Problem –
Reproduce the entries below exactly, but only from the line containing "refine ⟨fun hq" to the line containing "have hready : ready [.dx, .rb] ((extractorInit", inclusive.

-- -- --

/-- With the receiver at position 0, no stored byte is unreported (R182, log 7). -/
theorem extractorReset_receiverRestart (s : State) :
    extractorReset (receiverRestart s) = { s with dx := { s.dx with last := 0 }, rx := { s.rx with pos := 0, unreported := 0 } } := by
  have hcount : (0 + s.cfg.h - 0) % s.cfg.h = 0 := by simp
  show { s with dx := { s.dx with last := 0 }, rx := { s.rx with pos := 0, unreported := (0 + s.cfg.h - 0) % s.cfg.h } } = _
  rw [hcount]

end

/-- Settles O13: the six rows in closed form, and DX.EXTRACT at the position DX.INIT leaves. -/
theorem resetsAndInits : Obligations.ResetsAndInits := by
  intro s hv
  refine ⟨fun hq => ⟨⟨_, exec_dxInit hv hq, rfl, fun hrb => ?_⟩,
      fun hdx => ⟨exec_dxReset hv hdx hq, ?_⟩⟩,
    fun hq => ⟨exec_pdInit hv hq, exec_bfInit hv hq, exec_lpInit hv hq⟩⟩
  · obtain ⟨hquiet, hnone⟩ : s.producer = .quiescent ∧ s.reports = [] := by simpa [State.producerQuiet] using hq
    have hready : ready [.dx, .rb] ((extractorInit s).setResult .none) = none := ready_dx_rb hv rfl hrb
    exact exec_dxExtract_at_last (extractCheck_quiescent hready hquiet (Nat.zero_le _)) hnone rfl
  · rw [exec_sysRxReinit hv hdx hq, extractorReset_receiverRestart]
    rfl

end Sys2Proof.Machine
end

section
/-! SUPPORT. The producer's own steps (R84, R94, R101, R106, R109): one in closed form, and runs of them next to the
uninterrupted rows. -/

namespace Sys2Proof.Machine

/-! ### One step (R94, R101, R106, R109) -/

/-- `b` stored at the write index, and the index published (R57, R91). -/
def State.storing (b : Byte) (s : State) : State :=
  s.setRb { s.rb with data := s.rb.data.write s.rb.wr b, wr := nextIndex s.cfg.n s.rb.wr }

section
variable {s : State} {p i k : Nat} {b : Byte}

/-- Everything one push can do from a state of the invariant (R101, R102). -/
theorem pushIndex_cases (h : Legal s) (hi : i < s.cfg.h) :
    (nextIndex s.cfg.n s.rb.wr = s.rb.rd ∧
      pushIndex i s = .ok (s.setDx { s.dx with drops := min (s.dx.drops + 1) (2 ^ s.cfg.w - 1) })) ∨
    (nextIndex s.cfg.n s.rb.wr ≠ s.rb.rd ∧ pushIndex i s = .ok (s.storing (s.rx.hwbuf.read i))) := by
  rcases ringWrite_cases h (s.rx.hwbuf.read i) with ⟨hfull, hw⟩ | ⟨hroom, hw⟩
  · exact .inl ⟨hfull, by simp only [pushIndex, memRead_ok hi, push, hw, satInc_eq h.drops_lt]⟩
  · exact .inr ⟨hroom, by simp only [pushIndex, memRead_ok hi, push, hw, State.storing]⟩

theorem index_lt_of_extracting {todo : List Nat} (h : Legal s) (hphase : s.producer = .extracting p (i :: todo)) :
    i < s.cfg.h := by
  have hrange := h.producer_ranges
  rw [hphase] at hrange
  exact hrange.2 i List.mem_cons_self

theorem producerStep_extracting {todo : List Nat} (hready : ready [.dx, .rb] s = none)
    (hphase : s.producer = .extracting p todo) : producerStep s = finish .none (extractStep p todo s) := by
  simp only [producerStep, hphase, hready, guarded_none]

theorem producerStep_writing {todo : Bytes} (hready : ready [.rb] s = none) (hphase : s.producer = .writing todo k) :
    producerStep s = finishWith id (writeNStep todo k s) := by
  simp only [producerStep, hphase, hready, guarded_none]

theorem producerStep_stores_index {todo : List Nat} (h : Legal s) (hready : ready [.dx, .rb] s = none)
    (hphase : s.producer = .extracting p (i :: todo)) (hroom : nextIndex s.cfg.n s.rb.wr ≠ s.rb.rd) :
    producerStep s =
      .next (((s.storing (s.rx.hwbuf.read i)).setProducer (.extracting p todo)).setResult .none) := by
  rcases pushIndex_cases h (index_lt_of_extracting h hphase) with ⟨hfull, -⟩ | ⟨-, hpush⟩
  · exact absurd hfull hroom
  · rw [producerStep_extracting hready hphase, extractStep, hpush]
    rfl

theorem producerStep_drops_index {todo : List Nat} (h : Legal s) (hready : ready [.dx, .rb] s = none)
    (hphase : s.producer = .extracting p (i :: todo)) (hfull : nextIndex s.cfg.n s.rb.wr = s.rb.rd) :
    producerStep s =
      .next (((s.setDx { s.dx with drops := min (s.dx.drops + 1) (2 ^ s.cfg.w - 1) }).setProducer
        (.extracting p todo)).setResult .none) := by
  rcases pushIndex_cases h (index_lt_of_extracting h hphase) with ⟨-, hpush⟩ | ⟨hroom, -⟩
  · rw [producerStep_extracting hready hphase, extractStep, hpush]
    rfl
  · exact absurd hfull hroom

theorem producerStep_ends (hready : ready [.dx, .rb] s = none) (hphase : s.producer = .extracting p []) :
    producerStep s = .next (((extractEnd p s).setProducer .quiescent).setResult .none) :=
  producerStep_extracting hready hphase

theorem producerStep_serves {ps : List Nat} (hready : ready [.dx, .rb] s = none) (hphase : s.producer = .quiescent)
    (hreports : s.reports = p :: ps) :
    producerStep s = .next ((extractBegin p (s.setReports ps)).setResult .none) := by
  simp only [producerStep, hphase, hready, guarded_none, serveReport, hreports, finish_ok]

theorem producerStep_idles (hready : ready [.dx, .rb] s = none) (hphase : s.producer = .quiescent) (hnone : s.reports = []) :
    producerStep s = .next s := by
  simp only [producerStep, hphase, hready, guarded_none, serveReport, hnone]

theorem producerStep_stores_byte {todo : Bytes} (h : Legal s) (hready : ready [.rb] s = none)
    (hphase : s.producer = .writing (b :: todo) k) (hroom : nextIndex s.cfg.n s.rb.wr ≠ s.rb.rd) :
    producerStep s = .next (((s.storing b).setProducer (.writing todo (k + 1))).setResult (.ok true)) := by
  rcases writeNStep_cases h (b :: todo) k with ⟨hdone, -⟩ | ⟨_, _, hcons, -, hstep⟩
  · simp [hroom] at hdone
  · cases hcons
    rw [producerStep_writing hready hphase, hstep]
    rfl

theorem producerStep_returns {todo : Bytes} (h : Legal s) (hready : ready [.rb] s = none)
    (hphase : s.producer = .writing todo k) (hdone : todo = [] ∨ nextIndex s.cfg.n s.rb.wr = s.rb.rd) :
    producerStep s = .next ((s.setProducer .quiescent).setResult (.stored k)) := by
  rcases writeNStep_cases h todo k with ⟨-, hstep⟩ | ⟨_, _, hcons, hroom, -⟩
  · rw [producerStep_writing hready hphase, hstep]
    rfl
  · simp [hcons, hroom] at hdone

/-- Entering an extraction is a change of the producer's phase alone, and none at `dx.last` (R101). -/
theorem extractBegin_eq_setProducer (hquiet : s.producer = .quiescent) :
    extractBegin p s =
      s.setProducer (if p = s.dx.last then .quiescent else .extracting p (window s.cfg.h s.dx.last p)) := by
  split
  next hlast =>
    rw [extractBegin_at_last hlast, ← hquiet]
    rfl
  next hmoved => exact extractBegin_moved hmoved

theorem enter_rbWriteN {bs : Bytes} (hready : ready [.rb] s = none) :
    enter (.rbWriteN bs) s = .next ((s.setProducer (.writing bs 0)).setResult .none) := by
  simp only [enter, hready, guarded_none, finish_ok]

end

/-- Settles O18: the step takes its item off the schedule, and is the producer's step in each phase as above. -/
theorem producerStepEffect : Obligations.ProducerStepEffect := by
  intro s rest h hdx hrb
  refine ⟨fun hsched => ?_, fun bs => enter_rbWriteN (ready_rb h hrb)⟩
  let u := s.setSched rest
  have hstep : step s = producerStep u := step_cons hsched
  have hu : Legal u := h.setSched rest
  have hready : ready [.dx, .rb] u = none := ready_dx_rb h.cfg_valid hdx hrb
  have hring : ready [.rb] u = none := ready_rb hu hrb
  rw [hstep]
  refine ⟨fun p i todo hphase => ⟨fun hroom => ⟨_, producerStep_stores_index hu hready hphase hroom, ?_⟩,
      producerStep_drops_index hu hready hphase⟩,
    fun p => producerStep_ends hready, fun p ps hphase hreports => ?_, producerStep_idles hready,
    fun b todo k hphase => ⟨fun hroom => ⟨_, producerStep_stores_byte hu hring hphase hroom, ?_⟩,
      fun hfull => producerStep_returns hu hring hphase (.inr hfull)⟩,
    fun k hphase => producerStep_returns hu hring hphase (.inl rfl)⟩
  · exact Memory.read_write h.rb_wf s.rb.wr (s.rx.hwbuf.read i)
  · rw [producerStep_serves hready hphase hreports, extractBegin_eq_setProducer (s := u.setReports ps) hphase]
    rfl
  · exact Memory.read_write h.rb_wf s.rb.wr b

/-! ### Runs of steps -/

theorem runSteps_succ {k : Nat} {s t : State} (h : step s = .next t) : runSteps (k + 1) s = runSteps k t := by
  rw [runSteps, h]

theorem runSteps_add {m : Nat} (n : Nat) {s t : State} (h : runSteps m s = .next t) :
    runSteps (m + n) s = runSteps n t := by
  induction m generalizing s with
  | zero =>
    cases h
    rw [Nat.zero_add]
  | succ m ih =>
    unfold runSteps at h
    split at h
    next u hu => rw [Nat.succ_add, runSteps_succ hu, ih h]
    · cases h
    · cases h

-- -- --

Written solution –
  refine ⟨fun hq => ⟨⟨_, exec_dxInit hv hq, rfl, fun hrb => ?_⟩,
      fun hdx => ⟨exec_dxReset hv hdx hq, ?_⟩⟩,
    fun hq => ⟨exec_pdInit hv hq, exec_bfInit hv hq, exec_lpInit hv hq⟩⟩
  · obtain ⟨hquiet, hnone⟩ : s.producer = .quiescent ∧ s.reports = [] := by simpa [State.producerQuiet] using hq
    have hready : ready [.dx, .rb] ((extractorInit s).setResult .none) = none := ready_dx_rb hv rfl hrb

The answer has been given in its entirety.